Until now, I have refrained from speaking about the Jerusalem mayoral elections because I don’t live and vote there. Now that the elections are over, it is clear that by electing Nir Barkat, Jerusalem has chosen a new direction, and with good reason.

Over the years, Jerusalem has become a poor, unattractive, near-unlivable city, that has served as more of a tourist attraction than the capital of the Jewish state. Traffic is horrendous, cultural events are rare, rents have risen sky-high, taxpayers are leaving the city in droves, and a non-contributing sector of Israeli society has been slowly, but surely, taking over.

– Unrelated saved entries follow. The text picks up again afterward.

-- ==== Sys2Proof/WellFormed.lean ====
section
/-! DEFINITION. Which terms of Instr are legal instructions: every operand's addressing mode is defined for its access
class (R150 to R159), every displacement has a defined value (R164), every selector, length and option field holds a
value the rules list. The machine does not assume it: an ill-formed instruction has the outcome 93's U entries give. -/

namespace Sys2Proof

/-- The access classes of a general operand (R150 to R155). -/
inductive Access
  | read
  | write
  | rmw
  | addr
  | regaddr
deriving DecidableEq, Repr, Inhabited

/-- What a Register-mode operand names (R157): general registers; a pair of them, for length 2i (R22); floating-point
registers (R51, R52). -/
inductive Kind
  | int
  | pair
  | float
deriving DecidableEq, Repr, Inhabited

/-- A general operand of an instruction with its access class, its length in bytes (0 where the class has none) and its
kind (R150, R157). -/
structure Operand where
  gen : Gen
  cls : Access
  bytes : Nat
  kind : Kind
deriving DecidableEq, Repr, Inhabited

/-- The value of a displacement (R164). -/
def Disp.value : Disp → Int
  | .d1 v => v.toInt
  | .d2 v => v.toInt
  | .d4 v => v.toInt

/-- A displacement in the range with a defined meaning (R164, D27, U3). -/
def Disp.ok (d : Disp) : Bool := d.value.natAbs ≤ 16277215

/-- A base mode with defined displacements (R178), not one of the codes U2 leaves undefined. -/
def Base.ok : Base → Bool
  | .reg _ | .tos => true
  | .illegal _ => false
  | .regRel _ d | .abs d | .frame d | .stack d | .static d | .program d => d.ok
  | .frameRel d1 d2 | .stackRel d1 d2 | .staticRel d1 d2 | .ext d1 d2 => d1.ok && d2.ok

/-- Whether an operand is the External mode itself, which makes ADDR an LXPD (R192). -/
def Gen.isExternal : Gen → Bool
  | .base (.ext _ _) => true
  | _ => false

/-- A general operand whose mode is defined for its class, length and kind (R156, R159, U1, U2, U13, U14). -/
def Operand.ok (o : Operand) : Bool :=
  match o.gen with
  | .imm v => o.cls == .read && v.toNat < 2 ^ (8 * o.bytes)
  | .scaled _ _ m => m.ok
  | .base (.reg r) => r.val % 2 == 0 || o.kind == .int || (o.kind == .float && o.bytes == 4)
  | .base m => m.ok

/-- A `procreg` code with an operation length that goes with it (R175, R400): UPSR with any, the others with one (U20). -/
def procregOk (p : BitVec 4) (l : Len) : Bool :=
  match l with
  | .b => p == 0b0000
  | .w => p == 0b0000 || p == 0b1101 || p == 0b1111
  | .d => p == 0b0000 || p == 0b1000 || p == 0b1001 || p == 0b1010 || p == 0b1110

/-- An `mmureg` code that R176 assigns (U22). -/
def mmuregOk (m : BitVec 4) : Bool :=
  m == 0b0000 || m == 0b0001 || m == 0b0100 || m == 0b0101 || m == 0b1000 || m == 0b1010 || m == 0b1011 ||
    m == 0b1100 || m == 0b1101 || m == 0b1111

/-- A MOVMi or CMPMi length displacement that R171 lists (U8). -/
def blockLengthOk (l : Len) (d : Disp) : Bool :=
  0 ≤ d.value && d.value ≤ 15 && d.value % l.bytes == 0

/-- A bit-field length from 1 to 32 (R173, U10). -/
def fieldLengthOk (d : Disp) : Bool := 1 ≤ d.value && d.value ≤ 32

/-- A Basic Instruction that belongs to a row of spec/opcode_table.json, by its mask and match, and to no earlier row
(R139: the first matching row decides). -/
def rawOk (raw mask matched : Nat) (earlier : List (Nat × Nat)) : Bool :=
  raw &&& mask == matched && earlier.all fun r => raw &&& r.1 != r.2

/-- The general operands of an instruction in the order of their fields, with access class, length and kind, as the
format tables give them (R126 to R137). -/
def Instr.operands : Instr → List Operand
  | .beq _ | .bne _ | .bcs _ | .bcc _ | .bhi _ | .bls _ | .bgt _ | .ble _ | .bfs _ | .bfc _ | .blo _ | .bhs _
  | .blt _ | .bge _ | .br _ | .bcond1111 _ | .bsr _ | .ret _ | .cxp _ | .rxp _ | .rett _ | .reti | .save _
  | .restore _ | .enter _ _ | .exit _ | .nop | .wait | .dia | .flag | .svc | .bpt | .movsb _ _ | .movsw _ _
  | .movsd _ _ | .movst _ _ | .cmpsb _ _ | .cmpsw _ _ | .cmpsd _ _ | .cmpst _ _ | .skpsb _ _ | .skpsw _ _
  | .skpsd _ _ | .skpst _ _ | .setcfg _ _ | .custom16 | .custom36 | .customB6 | .und7E | .undFE | .und9E | .und5E
  | .undDE | .und8E | .undX6Other _ | .undF3Op1000B _ | .undF3OpOddB _ | .undCXPDIB _ | .undJUMPIB _ | .undJSRIB _
  | .undF3Op1000W _ | .undF3OpOddW _ | .undCXPDIW _ | .undJUMPIW _ | .undJSRIW _ | .undF3Op1000D _ | .undF3OpOddD _
  | .undBICPSRD _ | .undBISPSRD _ | .undADDRIB _ | .undADDRIW _ | .undF5Op1xxx _ | .undF5OpX1xx _ | .undSETCFGI _
  | .faultF5TI _ | .faultF5I10 _ | .undF6Op0100 _ | .undF6Op1010 _ | .faultF6I10 _ | .undF7Op1010 _ | .undMOVXBWI _
  | .undMOVZBWI _ | .undMOVZiDD _ | .undMOVXiDD _ | .faultF7I10 _ | .undF8Op111 _ | .undCVTPI _
  | .undF8Op110Reg000 _ | .undF8Op110Reg010 _ | .undF8Op110Reg100 _ | .undF8Op110Reg101 _ | .undF8Op110Reg110 _
  | .undF8Op110Reg111 _ | .faultF8I10 _ | .undLFSRFi _ | .undMOVLFFi _ | .undMOVFLFi _ | .undSFSRFi _
  | .faultF9I10 _ | .fpuILLEGAL0011 _ | .fpuILLEGAL1001 _ | .undF11Op011x _ | .undF11Op101x _ | .undF11Op111x _
  | .undF11Bit9 _ | .undF14Op1xxx _ | .undF14OpX1xx _ | .undF14I _ => []
  | .addqb _ gen | .acbb _ gen _ => [⟨gen, .rmw, 1, .int⟩]
  | .addqw _ gen | .acbw _ gen _ => [⟨gen, .rmw, 2, .int⟩]
  | .addqd _ gen | .acbd _ gen _ => [⟨gen, .rmw, 4, .int⟩]
  | .cmpqb _ gen | .lprb _ gen | .bicpsrb gen | .bispsrb gen | .adjspb gen | .caseb gen => [⟨gen, .read, 1, .int⟩]
  | .cmpqw _ gen | .lprw _ gen | .bicpsrw gen | .bispsrw gen | .adjspw gen | .casew gen => [⟨gen, .read, 2, .int⟩]
  | .cmpqd _ gen | .lprd _ gen | .adjspd gen | .cased gen | .lfsr gen _ | .lmr _ gen _ => [⟨gen, .read, 4, .int⟩]
  | .movqb _ gen | .sprb _ gen => [⟨gen, .write, 1, .int⟩]
  | .movqw _ gen | .sprw _ gen => [⟨gen, .write, 2, .int⟩]
  | .movqd _ gen | .sprd _ gen | .sfsr gen _ | .smr _ gen _ => [⟨gen, .write, 4, .int⟩]
  | .seqb dest | .sneb dest | .scsb dest | .sccb dest | .shib dest | .slsb dest | .sgtb dest | .sleb dest
  | .sfsb dest | .sfcb dest | .slob dest | .shsb dest | .sltb dest | .sgeb dest | .srb dest | .s1111b dest =>
    [⟨dest, .write, 1, .int⟩]
  | .seqw dest | .snew dest | .scsw dest | .sccw dest | .shiw dest | .slsw dest | .sgtw dest | .slew dest
  | .sfsw dest | .sfcw dest | .slow dest | .shsw dest | .sltw dest | .sgew dest | .srw dest | .s1111w dest =>
    [⟨dest, .write, 2, .int⟩]
  | .seqd dest | .sned dest | .scsd dest | .sccd dest | .shid dest | .slsd dest | .sgtd dest | .sled dest
  | .sfsd dest | .sfcd dest | .slod dest | .shsd dest | .sltd dest | .sged dest | .srd dest | .s1111d dest =>
    [⟨dest, .write, 4, .int⟩]
  | .cxpd gen | .jump gen | .jsr gen => [⟨gen, .addr, 0, .int⟩]
  | .addb gen1 gen2 | .bicb gen1 gen2 | .addcb gen1 gen2 | .orb gen1 gen2 | .subb gen1 gen2 | .andb gen1 gen2
  | .subcb gen1 gen2 | .xorb gen1 gen2 | .rotb gen1 gen2 | .ashb gen1 gen2 | .lshb gen1 gen2 | .subpb gen1 gen2
  | .addpb gen1 gen2 | .mulb gen1 gen2 | .quob gen1 gen2 | .remb gen1 gen2 | .modb gen1 gen2 | .divb gen1 gen2
  | .ffsb gen1 gen2 _ => [⟨gen1, .read, 1, .int⟩, ⟨gen2, .rmw, 1, .int⟩]
  | .addw gen1 gen2 | .bicw gen1 gen2 | .addcw gen1 gen2 | .orw gen1 gen2 | .subw gen1 gen2 | .andw gen1 gen2
  | .subcw gen1 gen2 | .xorw gen1 gen2 | .subpw gen1 gen2 | .addpw gen1 gen2 | .mulw gen1 gen2 | .quow gen1 gen2
  | .remw gen1 gen2 | .modw gen1 gen2 | .divw gen1 gen2 => [⟨gen1, .read, 2, .int⟩, ⟨gen2, .rmw, 2, .int⟩]
  | .addd gen1 gen2 | .bicd gen1 gen2 | .addcd gen1 gen2 | .ord gen1 gen2 | .subd gen1 gen2 | .andd gen1 gen2
  | .subcd gen1 gen2 | .xord gen1 gen2 | .subpd gen1 gen2 | .addpd gen1 gen2 | .muld gen1 gen2 | .quod gen1 gen2
  | .remd gen1 gen2 | .modd gen1 gen2 | .divd gen1 gen2 => [⟨gen1, .read, 4, .int⟩, ⟨gen2, .rmw, 4, .int⟩]
  | .cmpb gen1 gen2 | .indexb _ gen1 gen2 => [⟨gen1, .read, 1, .int⟩, ⟨gen2, .read, 1, .int⟩]
  | .cmpw gen1 gen2 | .indexw _ gen1 gen2 => [⟨gen1, .read, 2, .int⟩, ⟨gen2, .read, 2, .int⟩]
  | .cmpd gen1 gen2 | .indexd _ gen1 gen2 => [⟨gen1, .read, 4, .int⟩, ⟨gen2, .read, 4, .int⟩]
  | .movb gen1 gen2 | .negb gen1 gen2 | .notb gen1 gen2 | .absb gen1 gen2 | .comb gen1 gen2 =>
    [⟨gen1, .read, 1, .int⟩, ⟨gen2, .write, 1, .int⟩]
  | .movw gen1 gen2 | .negw gen1 gen2 | .notw gen1 gen2 | .absw gen1 gen2 | .comw gen1 gen2 =>
    [⟨gen1, .read, 2, .int⟩, ⟨gen2, .write, 2, .int⟩]
  | .movd gen1 gen2 | .negd gen1 gen2 | .notd gen1 gen2 | .absd gen1 gen2 | .comd gen1 gen2 =>
    [⟨gen1, .read, 4, .int⟩, ⟨gen2, .write, 4, .int⟩]
  | .tbitb gen1 gen2 | .cbitb gen1 gen2 | .cbitib gen1 gen2 | .sbitb gen1 gen2 | .sbitib gen1 gen2
  | .ibitb gen1 gen2 | .inssb gen1 gen2 _ _ | .insb _ gen1 gen2 _ =>
    [⟨gen1, .read, 1, .int⟩, ⟨gen2, .regaddr, 0, .int⟩]
  | .tbitw gen1 gen2 | .cbitw gen1 gen2 | .cbitiw gen1 gen2 | .sbitw gen1 gen2 | .sbitiw gen1 gen2
  | .ibitw gen1 gen2 | .inssw gen1 gen2 _ _ | .insw _ gen1 gen2 _ =>
    [⟨gen1, .read, 2, .int⟩, ⟨gen2, .regaddr, 0, .int⟩]
  | .tbitd gen1 gen2 | .cbitd gen1 gen2 | .cbitid gen1 gen2 | .sbitd gen1 gen2 | .sbitid gen1 gen2
  | .ibitd gen1 gen2 | .inssd gen1 gen2 _ _ | .insd _ gen1 gen2 _ =>
    [⟨gen1, .read, 4, .int⟩, ⟨gen2, .regaddr, 0, .int⟩]
  | .addr gen1 gen2 | .cvtp _ gen1 gen2 => [⟨gen1, .addr, 0, .int⟩, ⟨gen2, .write, 4, .int⟩]
  | .lxpd disp1 disp2 dest => [⟨(.base (.ext disp1 disp2)), .addr, 0, .int⟩, ⟨dest, .write, 4, .int⟩]
  | .rotw gen1 gen2 | .ashw gen1 gen2 | .lshw gen1 gen2 => [⟨gen1, .read, 1, .int⟩, ⟨gen2, .rmw, 2, .int⟩]
  | .rotd gen1 gen2 | .ashd gen1 gen2 | .lshd gen1 gen2 => [⟨gen1, .read, 1, .int⟩, ⟨gen2, .rmw, 4, .int⟩]
  | .movmb gen1 gen2 _ | .movmw gen1 gen2 _ | .movmd gen1 gen2 _ | .cmpmb gen1 gen2 _ | .cmpmw gen1 gen2 _
  | .cmpmd gen1 gen2 _ | .movsub gen1 gen2 | .movsuw gen1 gen2 | .movsud gen1 gen2 | .movusb gen1 gen2
  | .movusw gen1 gen2 | .movusd gen1 gen2 => [⟨gen1, .addr, 0, .int⟩, ⟨gen2, .addr, 0, .int⟩]
  | .extsb gen1 gen2 _ _ | .extb _ gen1 gen2 _ => [⟨gen1, .regaddr, 0, .int⟩, ⟨gen2, .write, 1, .int⟩]
  | .extsw gen1 gen2 _ _ | .extw _ gen1 gen2 _ => [⟨gen1, .regaddr, 0, .int⟩, ⟨gen2, .write, 2, .int⟩]
  | .extsd gen1 gen2 _ _ | .extd _ gen1 gen2 _ => [⟨gen1, .regaddr, 0, .int⟩, ⟨gen2, .write, 4, .int⟩]
  | .meib gen1 gen2 | .deib gen1 gen2 => [⟨gen1, .read, 1, .int⟩, ⟨gen2, .rmw, 2, .pair⟩]
  | .meiw gen1 gen2 | .deiw gen1 gen2 => [⟨gen1, .read, 2, .int⟩, ⟨gen2, .rmw, 4, .pair⟩]
  | .meid gen1 gen2 | .deid gen1 gen2 => [⟨gen1, .read, 4, .int⟩, ⟨gen2, .rmw, 8, .pair⟩]
  | .movxbw gen1 gen2 | .movzbw gen1 gen2 => [⟨gen1, .read, 1, .int⟩, ⟨gen2, .write, 2, .int⟩]
  | .movzbd gen1 gen2 | .movxbd gen1 gen2 => [⟨gen1, .read, 1, .int⟩, ⟨gen2, .write, 4, .int⟩]
  | .movzwd gen1 gen2 | .movxwd gen1 gen2 => [⟨gen1, .read, 2, .int⟩, ⟨gen2, .write, 4, .int⟩]
  | .checkb _ gen1 gen2 => [⟨gen1, .addr, 0, .int⟩, ⟨gen2, .read, 1, .int⟩]
  | .checkw _ gen1 gen2 => [⟨gen1, .addr, 0, .int⟩, ⟨gen2, .read, 2, .int⟩]
  | .checkd _ gen1 gen2 => [⟨gen1, .addr, 0, .int⟩, ⟨gen2, .read, 4, .int⟩]
  | .ffsw gen1 gen2 _ => [⟨gen1, .read, 2, .int⟩, ⟨gen2, .rmw, 1, .int⟩]
  | .ffsd gen1 gen2 _ => [⟨gen1, .read, 4, .int⟩, ⟨gen2, .rmw, 1, .int⟩]
  | .movbf gen1 gen2 => [⟨gen1, .read, 1, .int⟩, ⟨gen2, .write, 4, .float⟩]
  | .movbl gen1 gen2 => [⟨gen1, .read, 1, .int⟩, ⟨gen2, .write, 8, .float⟩]
  | .movwf gen1 gen2 => [⟨gen1, .read, 2, .int⟩, ⟨gen2, .write, 4, .float⟩]
  | .movwl gen1 gen2 => [⟨gen1, .read, 2, .int⟩, ⟨gen2, .write, 8, .float⟩]
  | .movdf gen1 gen2 => [⟨gen1, .read, 4, .int⟩, ⟨gen2, .write, 4, .float⟩]
  | .movdl gen1 gen2 => [⟨gen1, .read, 4, .int⟩, ⟨gen2, .write, 8, .float⟩]
  | .roundfb gen1 gen2 | .truncfb gen1 gen2 | .floorfb gen1 gen2 =>
    [⟨gen1, .read, 4, .float⟩, ⟨gen2, .write, 1, .int⟩]
  | .roundfw gen1 gen2 | .truncfw gen1 gen2 | .floorfw gen1 gen2 =>
    [⟨gen1, .read, 4, .float⟩, ⟨gen2, .write, 2, .int⟩]
  | .roundfd gen1 gen2 | .truncfd gen1 gen2 | .floorfd gen1 gen2 =>
    [⟨gen1, .read, 4, .float⟩, ⟨gen2, .write, 4, .int⟩]
  | .roundlb gen1 gen2 | .trunclb gen1 gen2 | .floorlb gen1 gen2 =>
    [⟨gen1, .read, 8, .float⟩, ⟨gen2, .write, 1, .int⟩]
  | .roundlw gen1 gen2 | .trunclw gen1 gen2 | .floorlw gen1 gen2 =>
    [⟨gen1, .read, 8, .float⟩, ⟨gen2, .write, 2, .int⟩]
  | .roundld gen1 gen2 | .truncld gen1 gen2 | .floorld gen1 gen2 =>
    [⟨gen1, .read, 8, .float⟩, ⟨gen2, .write, 4, .int⟩]
  | .movlf gen1 gen2 => [⟨gen1, .read, 8, .float⟩, ⟨gen2, .write, 4, .float⟩]
  | .movfl gen1 gen2 => [⟨gen1, .read, 4, .float⟩, ⟨gen2, .write, 8, .float⟩]
  | .addf gen1 gen2 | .subf gen1 gen2 | .divf gen1 gen2 | .mulf gen1 gen2 =>
    [⟨gen1, .read, 4, .float⟩, ⟨gen2, .rmw, 4, .float⟩]
  | .addl gen1 gen2 | .subl gen1 gen2 | .divl gen1 gen2 | .mull gen1 gen2 =>
    [⟨gen1, .read, 8, .float⟩, ⟨gen2, .rmw, 8, .float⟩]
  | .movf gen1 gen2 | .negf gen1 gen2 | .absf gen1 gen2 => [⟨gen1, .read, 4, .float⟩, ⟨gen2, .write, 4, .float⟩]
  | .movl gen1 gen2 | .negl gen1 gen2 | .absl gen1 gen2 => [⟨gen1, .read, 8, .float⟩, ⟨gen2, .write, 8, .float⟩]
  | .cmpf gen1 gen2 => [⟨gen1, .read, 4, .float⟩, ⟨gen2, .read, 4, .float⟩]
  | .cmpl gen1 gen2 => [⟨gen1, .read, 8, .float⟩, ⟨gen2, .read, 8, .float⟩]
  | .rdval loc _ | .wrval loc _ => [⟨loc, .addr, 0, .int⟩]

Jerusalem needs to draw business, arts, students. Jerusalem needs a real nightlife, and a real restaurant scene. Jerusalem needs vibrant neighborhoods all over, not just two or three small popular areas. Jerusalem needs to be livable for its residents, for Israeli citizens.

It does not need to draw more and more tourists. It does not need to have apartments bought up by rich foreigners, only to be left vacant for most of the year. On that issue, Jerusalem should institute a much higher property tax on apartments owned by non-citizens, and on apartments that are vacant for the majority of the time.

A sectoral candidate cannot mend this city. I hope Nir Barkat will succeed in improving Jerusalem, in making Jerusalem a real city again, and returning Jerusalem to its proper status as the living capital of Israel.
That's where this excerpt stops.